Make sure you see an attorney and/or find out your state guidelines for child support and spousal support.

Since the two of you were married only 5 years there will most likely be no spousal support. 

I find it interesting and disturbing that you are negotiating your divorce settlement with her parents. Huge warning sign there. They are way to injected into all of this. 

I am wondering if you are thinking of throwing money at her thinking that this will win her back. I doubt it will. This is not a good idea.


----------



## happed (Apr 28, 2012)

EleGirl said:


> I am wondering if you are thinking of throwing money at her thinking that this will win her back. I doubt it will. This is not a good idea.

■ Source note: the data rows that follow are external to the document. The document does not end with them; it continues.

-- ==== Sys2Proof/Machine/LaunchUnit.lean ====
section
/-!
DEFINITION. Launches (R376 to R378, R381): reading and checking a packet, its image and its header (R25 to R27, R358, R364), its chip set
(R420), and the completion record with its signature (R83).
-/
namespace Sys2Proof.Machine

-- The header (R358).
/-- A field of the header, from its doubleword. -/
def lfieldOf (w : Word) : LField := ⟨wf_ 63 59 w + 1, wf_ 32 0 w, wf_ 58 57 w, w.getLsbD 56⟩

/-- Scopes in the order system, package, core (R26). -/
def scopesRise : List LField → Bool
  | f :: g :: fs => decide (f.scope ≤ g.scope) && scopesRise (g :: fs)
  | _ => true

/-- A gang bit on the last field, or above a field of core scope (R27). -/
def gangBad : List LField → Bool
  | [] => false
  | [f] => f.gang
  | f :: g :: fs => (f.gang && g.scope == 2) || gangBad (g :: fs)

/-- The members of a gang over the fields of a scope (R27). -/
def gangOver (scope : Nat) (fs : List LField) : Nat :=
  let vary : Bool → List LField → List Nat := fun g fs => ((fs.zip (g :: fs.map LField.gang)).filterMap fun p =>
    if p.2 && p.1.scope == scope then some p.1.extent else none)
  (vary false fs).foldl (· * ·) 1

/-- A header that R358, R26 or R27 refuses. -/
def headerBad (h : List Word) (cores chips : Nat) : Bool :=
  let d := h.headD 0
  let nf := wf_ 2 0 d
  let k := wf_ 11 7 d
  let dyn := d.getLsbD 6
  let fs := ((h.drop 1).take nf).map lfieldOf
  wf_ 63 12 d != 0 || wf_ 5 3 d != 0 || nf == 0 || nf == 7 || (if dyn then k != 0 else decide (k < 6) || decide (k > 16)) ||
    ((h.drop (1 + nf)).any fun w => w != 0) || (((h.drop 1).take nf).any fun w => wf_ 55 33 w != 0) ||
    (fs.any fun f => f.scope == 3 || f.extent == 0 || decide (f.extent > 2 ^ f.width)) ||
    decide ((fs.map LField.width).foldl (· + ·) 0 > 64) || !(scopesRise fs) || gangBad fs ||
    decide (gangOver 1 fs > cores) || decide (gangOver 0 fs > chips)

-- The packet (R377, R378).
/-- The chip set that a packet names: its chips and this chip's position; `none` where there is no such set (R378, R420). -/
def State.chipSet (s : State) (set : Nat) : Option (Nat × Nat) :=
  if set = 0xFFFF then some (1, 0)
  else
    let n := s.chipCount set
    if s.pkg.csetbase = 0 ∨ n = 0 ∨ n > 131072 ∨ s.getPhysN (s.pkg.csetbase.toNat + 16 * set + 4) 4 ≠ 0 then none
    else
      let cs := (upto n).filterMap fun i => s.chipAt set i
      if cs.eraseDups.length ≠ n then none
      else match cs.findIdx? fun c => c = s.island.me with
        | some i => some (n, i)
        | none => none

/-- A core of the pane holds a tile that is not fenced (R2, R378). -/
def State.coreHasTile (s : State) (n : Nat) : Bool := (upto 16).any fun e => !((s.tile[tileOf (Fin.ofNat 32 n) e]).fenced)

/-- A field of a packet's bytes. -/
def pField (bs : List Byte) (o n : Nat) : Nat := leNat ((bs.drop o).take n)

/-- The packet itself is refused (R378). -/
def packetBad (bs : List Byte) (s : State) : Bool :=
  let f := pField bs
  let numctl : Word := BitVec.ofNat 64 (f 32 8)
  let tvec : Word := BitVec.ofNat 64 (f 40 8)
  let cores := maskCores (BitVec.ofNat 32 (f 28 4))
  ((bs.drop 80).any fun b => b != 0) || decide (f 78 2 ≥ 32) || f 28 4 == 0 || f 24 4 == 0 || f 24 4 % 256 != 0 ||
    decide (wf_ 10 8 numctl > 5) || tvec &&& 0x00FFFFFFFFFFFFC1#64 != tvec || (s.chipSet (f 76 2)).isNone ||
    (cores.any fun n => !(s.coreHasTile n)) || wf_ 4 0 (s.pkg.pqring[Fin.ofNat 4 (f 78 2)]) == 0

/-- A launch as its packet gives it, not yet checked further. -/
def launchOf (bs : List Byte) (lid idx asid : Nat) (chips : Nat × Nat) : Launch :=
  let f := pField bs
  { lid := lid, asid := asid, idx := idx, img := f 0 8, frame := f 8 8, stk := f 16 8, sz := f 24 4, cmask := BitVec.ofNat 32 (f 28 4)
    numctl := BitVec.ofNat 64 (f 32 8) &&& 0x0000FFFF0000FF1F#64, tvec := BitVec.ofNat 64 (f 40 8), start := BitVec.ofNat 64 (f 48 8)
    compl := f 56 8, tag := BitVec.ofNat 64 (f 64 8), chipset := f 76 2, flags := BitVec.ofNat 16 (f 78 2), code0 := f 72 4
    codeBase := 0, descBase := 0, hdr := [], fields := [], k := 0, dyn := false, nchips := chips.1, chipPos := chips.2
    nextMember := 0, members := 0, nextSeq := 0, started := none, ended := 0, nret := 0, lost := 0, fp := 0, status := 0, done := false
    held := false, asked := false, declined := false, peers := none, statics := [], sigs := [] }

/-- The doublewords of a header. -/
def headerWords (bs : List Byte) : List Word := (upto 8).map fun i => BitVec.ofNat 64 (leNat ((bs.drop (8 * i)).take 8))

/-- A launch with its image and header (R358, R364, R377). -/
def Launch.withImage (l : Launch) (ss : List Sec) (h : List Word) : Launch :=
  let base (ty : Nat) : Nat := match secOfType ty ss with | some x => l.img + x.off | none => 0
  let d := h.headD 0
  let fs := ((h.drop 1).take (wf_ 2 0 d)).map lfieldOf
  { l with
    codeBase := base 1, descBase := base 5, code0 := base 1 + 64 * l.code0, frame := if l.frame = 0 then base 6 else l.frame
    hdr := h, fields := fs, k := wf_ 11 7 d, dyn := d.getLsbD 6, members := memberCount fs l.nchips l.chipPos }

/-- What reading a packet comes to: a launch, a refusal with its kind (R390), a wait for a page that is not mapped or is migrating,
or one for a sealed page. -/
inductive Packaged where
  | ok (l : Launch) (s : State)
  | refused (kind : Nat) (s : State)
  | miss (va : Nat) (s : State)
  | mig (s : State)
  | wait

/-- A read of the image, whose fault refuses the packet (R378). -/
def Packaged.afterRead {α : Type} (g : Got α × State) (k : α → State → Packaged) : Packaged :=
  match g with
  | (.ok a, t) => k a t
  | (.bad, t) => .refused 3 t
  | (.miss va, t) => .miss va t
  | (.mig, t) => .mig t
  | (.wait, _) => .wait

/-- A packet checked (R378): packet, image, entry tables (R288), header, and TILE records, which every core of the mask must be able to take as it
stands (R365). -/
def checkPacket (l : Launch) (bs : List Byte) (s : State) : Packaged :=
  let a : Fin 64 := Fin.ofNat 64 l.asid
  if packetBad bs s then .refused 1 s
  else Packaged.afterRead (s.sections a l.tag l.img) fun ss t =>
    if !(secsOk l.img ss) then .refused 3 t
    else Packaged.afterRead (readPrograms a l.tag l.img ss t) fun ps t1 =>
      if ps.any fun p => p.1.ty == 3 && p.2.any entryBad then .refused 3 t1
      else Packaged.afterRead (t1.readVirt a l.tag (l.img + (match secOfType 7 ss with | some x => x.off | none => 0)) 64) fun hb u =>
        if headerBad (headerWords hb) (maskCores l.cmask).length l.nchips then .refused 2 u
        else Packaged.afterRead (u.tileRecs a l.tag l.img ss) fun rs v =>
          let hs := (rs.filterMap id).map Prod.fst
          let room := (maskCores l.cmask).all fun n => (allocStatics (Fin.ofNat 32 n) a [] (rs.filterMap id) v).isSome
          if rs.all Option.isSome && hs.eraseDups.length == hs.length && room then .ok (l.withImage ss (headerWords hb)) v else .refused 4 v

/-- CONS advances, and is mirrored in the descriptor (R376, R380). -/
def State.consume (a : Fin 64) (s : State) : State :=
  let n := (s.ctxs[a]).cons + 1
  (s.onCtx a fun c => { c with cons := n, pktDeclined := false }).putPhys (s.ctxAddr a + 24) (leBytes 8 n)

/-- LAUNCH_PACKET (R376): while CONS is below LSEQ the launch unit takes the acting context's next packet; a refused one has a launch fault
and a completion record of STATUS 3; one whose image has a page that is not mapped or is migrating waits for XRETRY (R386). Launches push what members they may (R15, R29). -/
def execEvLaunchPacket (s : State) : Res :=
  let a := s.at_.asid
  let c := s.ctxs[a]
  if !c.active || !s.island.cpres then .next s
  else if c.lseq.toNat ≤ c.cons ∨ c.pktHeld then .next s.feedAll
  else
    let slot := c.ringbase + 128 * (c.cons % 2 ^ c.rlog)
    let bs := s.getPhys slot 128
    let l := launchOf bs (s.ids + 1) c.cons a.val ((s.chipSet (pField bs 76 2)).getD (1, 0))
    let refuse (kind : Nat) (t : State) : Res :=
      let u := t.launchFault a l.tag kind c.cons
      .next ({ u with launches := u.launches ++ [{ l with status := 3 }] }.consume a).feedAll
    match checkPacket l bs (({ s with ids := s.ids + 1 }.readsPhys slot 128).readsSet (pField bs 76 2)) with
    | .wait => .next s
    | .miss va t => if c.pktDeclined then refuse 3 t else .next ((t.postUnit a l.tag va 0).onCtx a fun c => { c with pktHeld := true, pktAsked := true }).feedAll
    | .mig t => .next (t.onCtx a fun c => { c with pktHeld := true }).feedAll
    | .refused kind t => refuse kind t
    | .ok m t => .next ({ t with launches := t.launches ++ [m] }.consume a).feedAll

-- Completion (R381).
/-- The signature of a launch (R83): over its retired members here. -/
def Launch.signature (l : Launch) : Word :=
  let members := (sortBy (fun (a b : Word × Word) => decide (a.1.toNat ≤ b.1.toNat)) l.sigs).map Prod.snd
  crc64 ([1#64] ++ l.hdr ++ [BitVec.ofNat 64 l.k, BitVec.ofNat 64 l.nchips, BitVec.ofNat 64 (maskCores l.cmask).length] ++ members)

/-- The bytes of the completion record. -/
def Launch.record (l : Launch) (status : Nat) : List Byte :=
  leBytes 4 status ++ leBytes 4 l.lost ++ leBytes 8 l.fp.toNat ++ leBytes 8 (if status = 3 then 0 else l.signature.toNat) ++
    leBytes 8 l.tag.toNat ++ leBytes 8 (l.started.getD 0).toNat ++ leBytes 8 l.ended.toNat ++ leBytes 8 l.nret ++ leBytes 8 0

/-- A launch as its completion record counts it: with the members that other packages have lost (R340; log entry 107). -/
def Launch.tally (l : Launch) : Launch := { l with lost := l.lost + l.peers.getD 0 }
/-- STATUS of a launch that ends (R381). -/
def Launch.finalStatus (l : Launch) : Nat := if l.status ≠ 0 then l.status else if l.lost = 0 then 1 else 2

/-- Bytes written by the part to a virtual address, seen by every group at once. -/
def State.writeVirt (a : Fin 64) (tag : Word) (va : Nat) (bs : List Byte) (s : State) : Got State × State :=
  let cells := (upto bs.length).map fun i => ((va + i) % 2 ^ 64, bs.getD i 0)
  Got.andThen (unitAccess a tag true (cells.map Prod.fst) s) fun ps t =>
    (.ok ((t.putNow (plainBytes ps cells)).copyJoin ps cells), t)

/-- The members of a launch on the other packages have all retired or are lost (R340; log entry 107). -/
def State.peersDone (lid lost : Nat) (s : State) : State :=
  s.onLaunch lid fun l => if l.nchips = 1 then l else { l with peers := some (l.peers.getD lost) }

/-- Every record of a launch has retired or is lost, and it has none left to push; of one over several chips, those on the other packages too
(R340). -/
def State.launchOver (s : State) (l : Launch) : Bool :=
  !l.done && (l.status == 3 || ((l.nchips == 1 || l.peers.isSome) && decide (l.members ≤ l.nextMember) && s.recs.all fun r => r.lid != l.lid || r.state == .retired || r.state == .lost))

/-- LDONE after a launch has completed (R376): joined with n once launches 0 to n − 1 have. -/
def State.joinDone (a : Fin 64) (s : State) : State :=
  let open_ := (s.launches.filter fun l => l.asid == a.val && !l.done).map Launch.idx
  let n := open_.foldl Nat.min (s.ctxs[a]).cons
  s.onCtx a fun c => { c with ldone := BitVec.ofNat 64 (Nat.max c.ldone.toNat n) }

/-- A launch completed: what it held is freed, LDONE is joined, and MSI follows when the packet asks for it (R365, R377, R381). -/
def completeLaunch (l : Launch) (s : State) : State :=
  let a : Fin 64 := Fin.ofNat 64 l.asid
  let s1 := (s.freeStatics l).onLaunch l.lid fun l => { l with done := true, statics := [], sigs := [] }
  let s2 : State := { s1 with recs := s1.recs.filter fun r => r.lid != l.lid, coll := s1.coll.filter fun c => c.lid != l.lid }
  let s3 := s2.joinDone a
  if l.flags.getLsbD 4 then { s3 with msi := s3.msi ++ [bits 13 8 (s.ctxs[a]).flags.toNat] } else s3

/-- LAUNCH_COMPLETE (R381): the completion record of the acting context's first launch that is over is written, and the launch completes.
While the record's page does not translate, a request is posted, unless the page is migrating, and the launch waits for XRETRY (R386). -/
def execEvLaunchComplete (s : State) : Res :=
  let a := s.at_.asid
  match s.launches.find? fun l => l.asid == a.val && s.launchOver l && !l.held with
  | none => .next s
  | some l =>
    let hold (asked : Bool) (s : State) : State := s.onLaunch l.lid fun l => { l with held := true, asked := asked }
    match s.writeVirt a l.tag l.compl (l.tally.record l.tally.finalStatus) with
    | (.ok t, _) => .next (completeLaunch l t).feedAll
    | (.miss va, t) => .next (hold true (t.postUnit a l.tag va 1))
    | (.bad, t) => .next (hold true (t.postUnit a l.tag l.compl 1))
    | (.mig, t) => .next (hold false t)
    | (.wait, t) => .next t

end Sys2Proof.Machine
end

the only time she has contacted me (through her dad) is for money. will it fix anything? i dont think so. She (and her parents) has made it abundantly clear that there is no coming back.


----------



## Married in VA (Jan 6, 2012)

Happed,
Fellow active duty sailor here. I agree with Elegirl in what she is saying. Her parents are WAY too involved. Tell them to get the he!! of out the picture and that you will negotiate everything with your wife. Why are you not going for primary custody of your daughter? You are a fit parent right? I am active duty and a single parent to 3 girls. You can do it. PM me if you need military specific advice. 
As for a settlement, no spousal support. Spousal support is immoral as we are all adults capable of making our own living. If you agree to give her primary custody, then yes you will pay child support which you should do. I would negotitate for 50/50 while you are not deployed with no child support and her with temporary custody while you are deployed and then you will pay child support as you won't need the money anyway since you are deployed. I don't know your circumstances but do not be passive and get taken to the cleaners and tell her parents to mind their own business and stop trying to run their daughter's life.


----------



## Honeystly (Mar 1, 2012)

I respectfully disagree with Married in VA. 50/50 custody creates ping-pong kids who don't truly feel like they belong in one place. It almost splits their personality. Therefore, if you really love your daughter be in her life often, but let her have a primary residency. As for the parents, yes they are involved, but who else is going to help this woman if not her parents? They are trying to protect her. You said you know you messed up. Try to be a good dad now, help her out financially, be in your daughter's life. I say try to be the best parent team with your stbxw. Focus on the child. Her needs. Not yours. 50/50 is painful for children. My best friend did that..... her boy had lots of problems. Finally the dad let off and did a 85/15 custody (every other weekend) and the son is now thriving. Think of the child first


----------



## Married in VA (Jan 6, 2012)

@Honeystly,
Each situation is different. I like 50/50 because each parent should spend as much time with their children as they can. Yes, logistics may be a little tough sometimes but that can be overcome. I could never imagine being relagated to an "every other weekend" parent who just pays child support. We had that precedent here in America at one time and we now have a lost generation of single parent kids. I am in the military and once they leave their single parent homes, I get to deal with the mess when they are young adults. Again, to each their own and what works, well works.


----------



## _meganORSI__ (Nov 19, 2015)

happed said:


> we have been together for 5 and a half years. I have lied from the beginning with her, trying to make myself look better, or to avoid arguments with her. Also i became addicted to a few online games, and my playstation 3. I neglected her, physically, not wanting to spend time with her, mentally, when i didnt really listen, and heaven forbid i have to pause my game to do that, spiritually when i didn't pray with her, go to church with her. i treated her like a maid, that would clean my house, and i didnt lift a finger to help her. Lastly, i would not be bothered with helping her out with my daughter. agian, my priorities were all wrong.
> 
> It took her leaving me to see this.


 @happed I have to say, this sounds a LOT like my husband - who I've recently considered leaving. We've known each other for 13 years, and just had our 6 year wedding anniversary. We have two young boys; an almost 5yo and an almost 2yo. He NEVER helped me around the house, never asked if he could do anything for me, never did ANY of the adult responsibilities around the house (besides trash and cutting the lawn). I couldn't ask him any questions while he was playing games - it often ended with him staring at the screen, and me waiting for an answer. I have to be honest, I have little guilt for you in that respect. As a women, who's also the breadwinner, and a mother, it's extremely frustrating,and exhausting to have a husband as selfish as one who can't be bothered to help his wife.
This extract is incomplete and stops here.